WHAT YOU NEED TO DO:
Copy the data exactly, line for line.

EXERCISE DATA:
◆ ◆ ◆ ◆ ◆ ◆ ◆
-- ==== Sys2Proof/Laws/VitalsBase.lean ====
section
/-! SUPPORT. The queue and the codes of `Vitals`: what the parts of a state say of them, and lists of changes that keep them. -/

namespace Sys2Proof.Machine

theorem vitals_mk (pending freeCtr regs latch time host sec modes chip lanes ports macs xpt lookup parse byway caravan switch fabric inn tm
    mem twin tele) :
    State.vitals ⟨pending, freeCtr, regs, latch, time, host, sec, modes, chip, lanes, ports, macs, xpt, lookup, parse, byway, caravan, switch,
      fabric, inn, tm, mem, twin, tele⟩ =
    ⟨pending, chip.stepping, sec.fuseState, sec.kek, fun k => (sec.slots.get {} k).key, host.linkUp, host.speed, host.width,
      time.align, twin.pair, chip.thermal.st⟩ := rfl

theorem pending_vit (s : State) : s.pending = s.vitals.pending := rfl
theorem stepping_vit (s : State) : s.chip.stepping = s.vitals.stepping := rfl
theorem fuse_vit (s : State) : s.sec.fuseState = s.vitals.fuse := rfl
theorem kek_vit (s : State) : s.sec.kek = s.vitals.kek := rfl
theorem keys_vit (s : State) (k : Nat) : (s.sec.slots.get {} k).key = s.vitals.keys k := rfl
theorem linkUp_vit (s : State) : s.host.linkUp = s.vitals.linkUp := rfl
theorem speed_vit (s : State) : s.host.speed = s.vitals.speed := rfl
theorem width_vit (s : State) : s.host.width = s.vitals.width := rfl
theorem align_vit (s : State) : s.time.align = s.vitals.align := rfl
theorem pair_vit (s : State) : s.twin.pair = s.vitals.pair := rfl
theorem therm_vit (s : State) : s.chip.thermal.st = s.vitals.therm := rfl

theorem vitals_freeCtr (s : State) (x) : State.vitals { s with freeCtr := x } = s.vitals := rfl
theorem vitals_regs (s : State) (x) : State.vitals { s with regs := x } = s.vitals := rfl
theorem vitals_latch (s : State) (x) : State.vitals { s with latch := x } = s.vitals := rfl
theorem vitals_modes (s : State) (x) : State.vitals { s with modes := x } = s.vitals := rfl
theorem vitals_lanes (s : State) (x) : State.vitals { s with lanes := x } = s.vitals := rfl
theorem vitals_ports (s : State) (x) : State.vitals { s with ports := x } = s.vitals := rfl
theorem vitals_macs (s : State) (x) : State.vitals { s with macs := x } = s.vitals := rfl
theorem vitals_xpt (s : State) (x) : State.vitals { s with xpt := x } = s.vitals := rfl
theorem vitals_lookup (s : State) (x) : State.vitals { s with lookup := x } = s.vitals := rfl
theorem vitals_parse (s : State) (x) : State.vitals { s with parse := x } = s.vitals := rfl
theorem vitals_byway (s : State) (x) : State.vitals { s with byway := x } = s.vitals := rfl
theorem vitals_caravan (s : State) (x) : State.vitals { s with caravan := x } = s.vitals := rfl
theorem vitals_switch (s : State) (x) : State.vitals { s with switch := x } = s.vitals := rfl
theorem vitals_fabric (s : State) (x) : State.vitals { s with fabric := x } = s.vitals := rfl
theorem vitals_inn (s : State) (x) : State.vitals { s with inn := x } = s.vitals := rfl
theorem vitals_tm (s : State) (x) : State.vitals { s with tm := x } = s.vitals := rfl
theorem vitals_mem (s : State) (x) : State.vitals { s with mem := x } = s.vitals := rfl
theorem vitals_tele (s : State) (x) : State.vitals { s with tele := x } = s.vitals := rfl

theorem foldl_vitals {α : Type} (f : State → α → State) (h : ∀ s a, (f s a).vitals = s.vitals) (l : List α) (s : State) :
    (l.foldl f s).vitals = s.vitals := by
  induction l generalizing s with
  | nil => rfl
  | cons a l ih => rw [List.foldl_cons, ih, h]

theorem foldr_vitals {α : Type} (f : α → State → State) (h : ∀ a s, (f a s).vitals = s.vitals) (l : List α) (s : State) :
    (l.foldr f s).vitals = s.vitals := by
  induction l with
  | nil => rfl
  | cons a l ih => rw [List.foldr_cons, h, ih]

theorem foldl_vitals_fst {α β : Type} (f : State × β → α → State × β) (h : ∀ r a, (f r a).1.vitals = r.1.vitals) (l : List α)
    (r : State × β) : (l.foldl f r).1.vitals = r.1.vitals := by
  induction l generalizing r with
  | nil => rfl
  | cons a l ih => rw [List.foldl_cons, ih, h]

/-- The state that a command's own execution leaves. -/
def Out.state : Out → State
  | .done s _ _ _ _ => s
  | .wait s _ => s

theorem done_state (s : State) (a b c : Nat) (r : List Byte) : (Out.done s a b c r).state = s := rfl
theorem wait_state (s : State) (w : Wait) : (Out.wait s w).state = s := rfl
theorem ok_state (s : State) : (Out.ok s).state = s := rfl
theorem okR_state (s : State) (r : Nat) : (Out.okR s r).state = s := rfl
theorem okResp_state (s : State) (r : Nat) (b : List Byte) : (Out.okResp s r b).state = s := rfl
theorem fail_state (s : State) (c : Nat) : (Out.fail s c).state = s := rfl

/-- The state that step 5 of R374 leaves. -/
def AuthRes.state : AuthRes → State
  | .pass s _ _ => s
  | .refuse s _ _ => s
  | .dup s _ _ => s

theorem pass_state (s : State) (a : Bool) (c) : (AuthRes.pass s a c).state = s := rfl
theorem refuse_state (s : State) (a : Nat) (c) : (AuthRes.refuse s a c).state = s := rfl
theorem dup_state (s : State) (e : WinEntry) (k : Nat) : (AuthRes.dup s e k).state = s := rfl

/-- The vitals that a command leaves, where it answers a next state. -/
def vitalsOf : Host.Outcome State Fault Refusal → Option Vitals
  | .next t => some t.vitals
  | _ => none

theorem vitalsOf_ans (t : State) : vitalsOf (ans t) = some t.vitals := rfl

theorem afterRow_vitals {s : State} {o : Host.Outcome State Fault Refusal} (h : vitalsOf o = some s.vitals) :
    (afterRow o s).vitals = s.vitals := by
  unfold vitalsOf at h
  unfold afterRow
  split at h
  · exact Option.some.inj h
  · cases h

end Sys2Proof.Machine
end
◆ ◆ ◆ ◆ ◆ ◆ ◆
OUTPUT BELOW:
-- ==== Sys2Proof/Laws/VitalsBase.lean ====
section
/-! SUPPORT. The queue and the codes of `Vitals`: what the parts of a state say of them, and lists of changes that keep them. -/

namespace Sys2Proof.Machine

theorem vitals_mk (pending freeCtr regs latch time host sec modes chip lanes ports macs xpt lookup parse byway caravan switch fabric inn tm
    mem twin tele) :
    State.vitals ⟨pending, freeCtr, regs, latch, time, host, sec, modes, chip, lanes, ports, macs, xpt, lookup, parse, byway, caravan, switch,
      fabric, inn, tm, mem, twin, tele⟩ =
    ⟨pending, chip.stepping, sec.fuseState, sec.kek, fun k => (sec.slots.get {} k).key, host.linkUp, host.speed, host.width,
      time.align, twin.pair, chip.thermal.st⟩ := rfl

theorem pending_vit (s : State) : s.pending = s.vitals.pending := rfl
theorem stepping_vit (s : State) : s.chip.stepping = s.vitals.stepping := rfl
theorem fuse_vit (s : State) : s.sec.fuseState = s.vitals.fuse := rfl
theorem kek_vit (s : State) : s.sec.kek = s.vitals.kek := rfl
theorem keys_vit (s : State) (k : Nat) : (s.sec.slots.get {} k).key = s.vitals.keys k := rfl
theorem linkUp_vit (s : State) : s.host.linkUp = s.vitals.linkUp := rfl
theorem speed_vit (s : State) : s.host.speed = s.vitals.speed := rfl
theorem width_vit (s : State) : s.host.width = s.vitals.width := rfl
theorem align_vit (s : State) : s.time.align = s.vitals.align := rfl
theorem pair_vit (s : State) : s.twin.pair = s.vitals.pair := rfl
theorem therm_vit (s : State) : s.chip.thermal.st = s.vitals.therm := rfl

theorem vitals_freeCtr (s : State) (x) : State.vitals { s with freeCtr := x } = s.vitals := rfl
theorem vitals_regs (s : State) (x) : State.vitals { s with regs := x } = s.vitals := rfl
theorem vitals_latch (s : State) (x) : State.vitals { s with latch := x } = s.vitals := rfl
theorem vitals_modes (s : State) (x) : State.vitals { s with modes := x } = s.vitals := rfl
theorem vitals_lanes (s : State) (x) : State.vitals { s with lanes := x } = s.vitals := rfl
theorem vitals_ports (s : State) (x) : State.vitals { s with ports := x } = s.vitals := rfl
theorem vitals_macs (s : State) (x) : State.vitals { s with macs := x } = s.vitals := rfl
theorem vitals_xpt (s : State) (x) : State.vitals { s with xpt := x } = s.vitals := rfl
theorem vitals_lookup (s : State) (x) : State.vitals { s with lookup := x } = s.vitals := rfl
theorem vitals_parse (s : State) (x) : State.vitals { s with parse := x } = s.vitals := rfl
theorem vitals_byway (s : State) (x) : State.vitals { s with byway := x } = s.vitals := rfl
theorem vitals_caravan (s : State) (x) : State.vitals { s with caravan := x } = s.vitals := rfl
theorem vitals_switch (s : State) (x) : State.vitals { s with switch := x } = s.vitals := rfl
theorem vitals_fabric (s : State) (x) : State.vitals { s with fabric := x } = s.vitals := rfl
theorem vitals_inn (s : State) (x) : State.vitals { s with inn := x } = s.vitals := rfl
theorem vitals_tm (s : State) (x) : State.vitals { s with tm := x } = s.vitals := rfl
theorem vitals_mem (s : State) (x) : State.vitals { s with mem := x } = s.vitals := rfl
theorem vitals_tele (s : State) (x) : State.vitals { s with tele := x } = s.vitals := rfl

theorem foldl_vitals {α : Type} (f : State → α → State) (h : ∀ s a, (f s a).vitals = s.vitals) (l : List α) (s : State) :
    (l.foldl f s).vitals = s.vitals := by
  induction l generalizing s with
  | nil => rfl
  | cons a l ih => rw [List.foldl_cons, ih, h]

theorem foldr_vitals {α : Type} (f : α → State → State) (h : ∀ a s, (f a s).vitals = s.vitals) (l : List α) (s : State) :
    (l.foldr f s).vitals = s.vitals := by
  induction l with
  | nil => rfl
  | cons a l ih => rw [List.foldr_cons, h, ih]

theorem foldl_vitals_fst {α β : Type} (f : State × β → α → State × β) (h : ∀ r a, (f r a).1.vitals = r.1.vitals) (l : List α)
    (r : State × β) : (l.foldl f r).1.vitals = r.1.vitals := by
  induction l generalizing r with
  | nil => rfl
  | cons a l ih => rw [List.foldl_cons, ih, h]

/-- The state that a command's own execution leaves. -/
def Out.state : Out → State
  | .done s _ _ _ _ => s
  | .wait s _ => s

theorem done_state (s : State) (a b c : Nat) (r : List Byte) : (Out.done s a b c r).state = s := rfl
theorem wait_state (s : State) (w : Wait) : (Out.wait s w).state = s := rfl
theorem ok_state (s : State) : (Out.ok s).state = s := rfl
theorem okR_state (s : State) (r : Nat) : (Out.okR s r).state = s := rfl
theorem okResp_state (s : State) (r : Nat) (b : List Byte) : (Out.okResp s r b).state = s := rfl
theorem fail_state (s : State) (c : Nat) : (Out.fail s c).state = s := rfl

/-- The state that step 5 of R374 leaves. -/
def AuthRes.state : AuthRes → State
  | .pass s _ _ => s
  | .refuse s _ _ => s
  | .dup s _ _ => s

theorem pass_state (s : State) (a : Bool) (c) : (AuthRes.pass s a c).state = s := rfl
theorem refuse_state (s : State) (a : Nat) (c) : (AuthRes.refuse s a c).state = s := rfl
theorem dup_state (s : State) (e : WinEntry) (k : Nat) : (AuthRes.dup s e k).state = s := rfl

/-- The vitals that a command leaves, where it answers a next state. -/
def vitalsOf : Host.Outcome State Fault Refusal → Option Vitals
  | .next t => some t.vitals
  | _ => none

theorem vitalsOf_ans (t : State) : vitalsOf (ans t) = some t.vitals := rfl

theorem afterRow_vitals {s : State} {o : Host.Outcome State Fault Refusal} (h : vitalsOf o = some s.vitals) :
    (afterRow o s).vitals = s.vitals := by
  unfold vitalsOf at h
  unfold afterRow
  split at h
  · exact Option.some.inj h
  · cases h

end Sys2Proof.Machine
end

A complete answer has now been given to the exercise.